‘Father!’ I giggled. ‘I’m sure you don’t know yourself!’
‘I’ll read to you instead, if you like.’ He ran a skinny finger along my bookshelf. ‘Some Shakespeare. “The Taming of the Shrew”?’ He shot me a merry glance. ‘Just the ticket. And if you don’t fall out of any trees in the next fortnight, I’ll take you to Southampton to see the mail ship.’
‘Does it hurt?’ Susan inspected my head as we sat in the playground of St David’s School a week later. I’d been allowed to attend without my hat in case it restricted circulation to my brain. So there was no hiding the purple bruise which had spread across my forehead and around my eyes like a pagan adornment or the result, Father winked at me, of a barroom brawl. Phyllis Carter said I looked like a clown. Felicity Chalmers said Phyllis was a disgrace to make fun of me and Julie Eastman said her brother had once fallen out of a tree and was never the same again. Several boys laughed at me and shouted: did I think I was a monkey to be climbing like one?

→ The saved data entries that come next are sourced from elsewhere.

-- ==== Sys2Proof/Tests/Slice0.lean ====
section
/-! SUPPORT. The model's own tests: words written out from R61, ill-formed terms the checks refuse, one step per
operation against the vectors of spec/95 (V..., P...), and for every statement that has hypotheses a state and operands
that meet them. Expected results come from the spec's tables, never from the model. -/

namespace Sys2Proof.Tests

open Sys2Proof.Machine
set_option Elab.async false

/-! ## Words of the opcode map, bit by bit (R61) -/

theorem test_decode_word_encode : decode (.cmd 0b00000001) = .ok .encode := rfl
theorem test_decode_word_decode : decode (.cmd 0b00000010) = .ok .decode := rfl
theorem test_decode_word_fcount : decode (.phase 0b0001) = .ok .fcount := rfl
theorem test_decode_word_mkleaf : decode (.phase 0b0010) = .ok .mkleaf := rfl
theorem test_decode_word_tbuild : decode (.phase 0b0011) = .ok .tbuild := rfl
theorem test_decode_word_cgen : decode (.phase 0b0100) = .ok .cgen := rfl
theorem test_decode_word_bpack : decode (.phase 0b0101) = .ok .bpack := rfl
theorem test_decode_word_ftser : decode (.phase 0b0110) = .ok .ftser := rfl
theorem test_decode_word_ftdes : decode (.phase 0b0111) = .ok .ftdes := rfl
theorem test_decode_word_bunpk : decode (.phase 0b1000) = .ok .bunpk := rfl
theorem test_decode_word_twalk : decode (.phase 0b1001) = .ok .twalk := rfl

/-- R62, V115: reserved values, by name. -/
theorem test_decode_reserved :
    decode (.cmd 0x00) = .error .reservedCommand ∧ decode (.cmd 0x03) = .error .reservedCommand ∧
    decode (.cmd 0xFF) = .error .reservedCommand ∧ decodeCmdWrite 0x101 = .error .reservedCommand ∧
    decode (.phase 0x0) = .error .idlePhase ∧ decode (.phase 0xA) = .error .reservedPhase ∧
    decode (.phase 0xF) = .error .reservedPhase := by decide

/-- The opcode table's numbering: 8 bits for the commands, 4 bits for the phases. -/
theorem test_table_words :
    decodeTableWord 8 0x01 = some .encode ∧ decodeTableWord 8 0x02 = some .decode ∧
    decodeTableWord 4 0x1 = some .fcount ∧ decodeTableWord 4 0x9 = some .twalk ∧
    decodeTableWord 8 0x9 = some .twalk ∧ decodeTableWord 8 0x00 = none ∧ decodeTableWord 4 0xA = none := by decide

/-! ## Ill-formed terms the checks refuse -/

theorem test_wf_reserved_command_refused : (OpWord.cmd 0x03).wf = false ∧ (OpWord.cmd 0x00).wf = false := by decide
theorem test_wf_reserved_phase_refused : (OpWord.phase 0x0).wf = false ∧ (OpWord.phase 0xA).wf = false := by decide
theorem test_wf_decode_phase_in_encode_refused : Phase.occursIn .encode .ftdes = false ∧ Phase.occursIn .decode .cgen = false := by
  decide
theorem test_wf_wrong_successor_refused :
    Phase.mayFollow .encode .tbuild .bunpk = false ∧ Phase.mayFollow .decode .ftdes .tbuild = false := by decide
theorem test_wf_reserved_command_write_refused : (HostTxn.wr 0 0x100).wf 8 8 = false := by decide
theorem test_wf_wide_length_refused : (HostTxn.wr 3 0x100000000).wf 8 8 = false := by decide
theorem test_wf_fifth_register_refused : (HostTxn.wr 5 0).wf 8 8 = false ∧ (HostTxn.rd 5).wf 8 8 = false := by decide
theorem test_wf_address_beyond_capacity_refused :
    (HostTxn.wrbIn 8 0).wf 8 8 = false ∧ (HostTxn.rdbIn 8).wf 8 8 = false ∧
    (HostTxn.wrbOut 8 0).wf 8 8 = false ∧ (HostTxn.rdbOut 8).wf 8 8 = false := by decide

/-- The canonical form: not rising, and repeated addresses. -/
theorem test_wf_memory_refused : Memory.wf [(3, 0), (1, 0)] = false ∧ Memory.wf [(1, 0), (1, 1)] = false := by decide

/-! ## Small states -/

/-- A buffer holding `bs` from address 0. -/
def cells (bs : List Byte) : Memory := bs.zipIdx.map fun e => (e.2, e.1)

/-- Idle, with `d` loaded. -/
def loadedWith (d : List Byte) : State := { State.reset with IN := cells d, IN_LEN := BitVec.ofNat 32 d.length }

/-- Running on `d`, about to execute `p`. -/
def running (m : Mode) (p : Phase) (d : List Byte) (w : Work) : State :=
  { loadedWith d with
    STATUS := statusBusy
    MODE   := m
    PHASE  := p
    work   := { w with LEN := BitVec.ofNat 32 d.length } }

/-- A next state with the property. -/
def nextHas (o : Host.Outcome State Fault Refusal) (p : State → Bool) : Bool :=
  match o with
  | .next t => p t
  | _ => false
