-- ==== Sys2Proof/Machine/Dispatch.lean ====
section
/-! DEFINITION. R45's dispatch: one arm per command. -/

namespace Sys2Proof.Machine

def exec (i : Instr) (s : State) : Host.Outcome State Fault Refusal :=
  match i with
  | .init => Sys2Proof.Machine.execInit s
  | .seed v => Sys2Proof.Machine.execSeed v s
  | .byte b => Sys2Proof.Machine.execByte b s
  | .read => Sys2Proof.Machine.execRead s
  | .romrd x => Sys2Proof.Machine.execRomrd x s

end Sys2Proof.Machine
end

‘At least the doctor didn’t cut off your hair to see the wounds.’ Susan opened her lunchbox and poked through her sandwiches. ‘That would have been much worse.’
‘Sue! I could have died!’
Susan snorted. Her own hair was thin whereas I had enough – and of a distinctive colour – for both of us. And there it was, flowing freely while everyone else had to keep theirs unflatteringly bundled beneath school panamas. ‘Did you see stars? When you fell? Fran?’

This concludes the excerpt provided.